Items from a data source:
-.-.-
-- ==== Sys2Proof/Machine/Window.lean ====
section
/-! DEFINITION. The dual-home window (R362 to R364): SYNC, its line copies, and SWITCH. -/
namespace Sys2Proof.Machine
open Sys2Proof

/-- The leaf of a space's window, if its current leaf for DHVA is a dual-home one. -/
def State.windowLeaf (s : State) (vf proc : Nat) : Option Leaf :=
  match (s.vf? vf).bind (fun f => f.proc? proc) with
  | none => none
  | some p => match s.walk vf proc p.dhva.toNat with
    | .leaf l => if l.pa2.isSome then some l else none
    | .bad _ _ => none

/-- DHSTAT set: state, failure reason, lines copied (R358). -/
def State.setDhstat (s : State) (vf proc st reason lines : Nat) : State :=
  s.modProc vf proc (fun p => { p with dhstat := BitVec.ofNat 64 (st + 2 ^ 4 * reason + 2 ^ 32 * lines) })

/-- SYNC (R363). -/
def State.syncWindow (s : State) (vf proc : Nat) : State :=
  match s.windowLeaf vf proc with
  | none => s.setDhstat vf proc 3 1 0
  | some l =>
    if s.bundles.any (fun u => u.lines.any (fun ln => l.pa ≤ 256 * ln && 256 * ln < l.pa + l.size)) then s.setDhstat vf proc 3 2 0
    else (s.setDhstat vf proc 1 0 0).queueEvent (.dhLineCopy vf proc)

/-- The next line copied to the second frame, poison and all (R363); where the leaf has been closed the window is over. -/
def State.copyLine (s : State) (vf proc : Nat) : State :=
  match (s.vf? vf).bind (fun f => f.proc? proc) with
  | none => s
  | some p =>
    if bitsOf p.dhstat.toNat 1 0 != 1 then s
    else match s.windowLeaf vf proc with
      | none => s.setDhstat vf proc 0 0 0
      | some l => match l.pa2 with
        | none => s
        | some second =>
          let n := bitsOf p.dhstat.toNat 63 32
          let src := l.pa + 256 * n
          let bad := s.poison.filter (fun x => src ≤ x.pa && x.pa < src + 256)
          let s := s.writeMem (second + 256 * n) (s.lineBytes (src / 256))
          let s := { s with poison := s.poison ++ bad.map (fun (x : Poison) => { x with pa := second + 256 * n + (x.pa - src) }) }
          if 256 * (n + 1) < l.size then (s.setDhstat vf proc 1 0 (n + 1)).queueEvent (.dhLineCopy vf proc)
          else s.setDhstat vf proc 2 0 (n + 1)

/-- Every cached copy of a range's lines goes, and every caravan that marked a word of it rolls back (R392, R402). -/
def State.recallRange (s : State) (lo hi : Nat) : State :=
  let words := s.blocks.flatMap (fun x => x.cars.flatMap (fun c => c.epochs.flatMap (fun e => e.marks.filter (fun m => match m with
    | .glob pa => lo ≤ pa && pa < hi
    | .ls _ _ => false))))
  let s := s.invalidate none words
  let gone := fun (line : Nat) => lo ≤ 256 * line && 256 * line < hi
  { s with
    dir := s.dir.filter (fun d => !(gone d.line))
    cores := s.cores.map (fun (c : CoreSt) =>
      { c with l1 := c.l1.filter (fun ln => !(gone ln.1)), consts := c.consts.filter (fun x => !(gone x.2.1)) }) }

/-- A place on the primary frame of a leaf whose mirror is `second`: the place on the second frame. -/
def Leaf.mirror (l : Leaf) (second pa : Nat) : Option Nat := if l.pa ≤ pa && pa < l.pa + l.size then some (second + (pa - l.pa)) else none

/-- A mirrored write's places exchanged, where they are those of a window. -/
def Leaf.exchange (l : Leaf) (second : Nat) (at_ : Loc) (other : Option Nat) : Loc × Option Nat :=
  match at_, other with
  | .glob pa, some x => if l.mirror second pa == some x then (.glob x, some pa) else (at_, other)
  | _, _ => (at_, other)

/-- A copy's piece after the switch: its destination, its source and its shift count's place, where they lie behind a window. -/
def Piece.switched (l : Leaf) (second : Nat) (p : Piece) : Piece :=
  let d := l.exchange second p.dst p.second
  let a := l.exchange second p.src p.srcSecond
  let c := p.scale.map (fun x => l.exchange second (.glob x) p.scaleSecond)
  { p with
    dst := d.1, second := d.2, src := a.1, srcSecond := a.2
    scale := match c with | some (.glob x, _) => some x | _ => p.scale
    scaleSecond := match c with | some (_, y) => y | none => p.scaleSecond }

/-- An accepted copy after the switch. -/
def CopyReq.switched (l : Leaf) (second : Nat) (c : CopyReq) : CopyReq :=
  { c with reps := c.reps.map (fun ps => ps.map (Piece.switched l second)) }

/-- A held operation through a window, after the switch. -/
def Held.switched (l : Leaf) (second : Nat) : Held → Held
  | .store at_ bs other tracked => let x := l.exchange second at_ other; .store x.1 bs x.2 tracked
  | .copy c => .copy (c.switched l second)
  | h => h

/-- A checked segment through a window, after the switch. -/
def Seg.switched (l : Leaf) (second : Nat) (g : Seg) : Seg :=
  match g.leaf, g.loc with
  | some f, .glob pa => if f.pa2 == some second && f.base == l.base then
      { g with loc := .glob ((l.mirror second pa).getD pa), leaf := some { f with pa := second, pa2 := some f.pa } } else g
  | _, _ => g

/-- A caravan's held operations after the switch, and the chunk its `wfe` waits on where its space is the window's (R348). -/
def Caravan.switched (l : Leaf) (second : Nat) (own : Bool) (c : Caravan) : Caravan :=
  { c with
    epochs := c.epochs.map (fun e => { e with acts := e.acts.map (Held.switched l second) }), late := c.late.map (Held.switched l second)
    wfe := c.wfe.map (fun w => match own, w.chunk with
      | true, .glob pa => { w with chunk := .glob ((l.mirror second pa).getD pa) }
      | _, _ => w) }

/-- What caravans hold, have sent or wait for through a window, after the switch: every access through the entry is at the new
primary (R363). No atomic is at the host then, for the switch waits for the accesses under way (log 40). -/
def State.moveAccesses (s : State) (vf proc : Nat) (l : Leaf) (second : Nat) : State :=
  let own := fun (x : Block) => match s.launch? x.launch with | some y => y.vf == vf && y.proc == proc | none => false
  { s with
    blocks := s.blocks.map (fun x => { x with cars := x.cars.map (Caravan.switched l second (own x)) })
    streams := s.streams.map (fun r => { r with lanes := r.lanes.map (fun y => (y.1, y.2.map (Seg.switched l second))) })
    cores := s.cores.map (fun (c : CoreSt) => { c with copies := c.copies.map (CopyReq.switched l second) }) }

/-- SWITCH (R363): one event; cached copies the old primary granted are recalled, and the second frame is primary, in walks and in
the entries cores hold. -/
def State.switchWindow (s : State) (vf proc : Nat) : State :=
  match (s.vf? vf).bind (fun f => f.proc? proc), s.windowLeaf vf proc with
  | some p, some l =>
    if bitsOf p.dhstat.toNat 1 0 != 2 then s.setDhstat vf proc 3 3 0
    else
      let s := s.recallRange l.pa (l.pa + l.size)
      let s := (s.modProc vf proc (fun q => { q with switched := !q.switched })).setDhstat vf proc 0 0 0
      let s := match l.pa2 with | some b => s.moveAccesses vf proc l b | none => s
      let swap := fun (e : TlbEntry) => match e.leaf.pa2 with
        | some b => if e.vf == vf && e.proc == proc && e.leaf.base == l.base then
            { e with leaf := { e.leaf with pa := b, pa2 := some e.leaf.pa } } else e
        | none => e
      { s with cores := s.cores.map (fun (c : CoreSt) => { c with tlb := c.tlb.map swap }) }
  | some _, none => s.setDhstat vf proc 3 3 0
  | none, _ => s

/-- DHCTL_SYNC (R363): A SYNC write starts copying the dual-home page to its second frame. -/
def execDhctlSync (vf proc : Nat) (s : State) : Out :=
  .next (s.syncWindow vf proc)

/-- DHCTL_SWITCH (R363): A SWITCH write makes the second frame primary in one event. -/
def execDhctlSwitch (vf proc : Nat) (s : State) : Out :=
  .next (s.switchWindow vf proc)

/-- DH_LINE_COPY (R363): The primary's home copies one line to the second frame during SYNC. -/
def execDhLineCopy (vf proc : Nat) (s : State) : Out :=
  .next (s.copyLine vf proc)

end Sys2Proof.Machine
end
-.-.-
__WHAT TO DO__. Show every line in the records above that contains the word "where".

__SOLUTION TO THIS TASK__.
/-- The next line copied to the second frame, poison and all (R363); where the leaf has been closed the window is over. -/
/-- A mirrored write's places exchanged, where they are those of a window. -/
/-- A copy's piece after the switch: its destination, its source and its shift count's place, where they lie behind a window. -/
/-- A caravan's held operations after the switch, and the chunk its `wfe` waits on where its space is the window's (R348). -/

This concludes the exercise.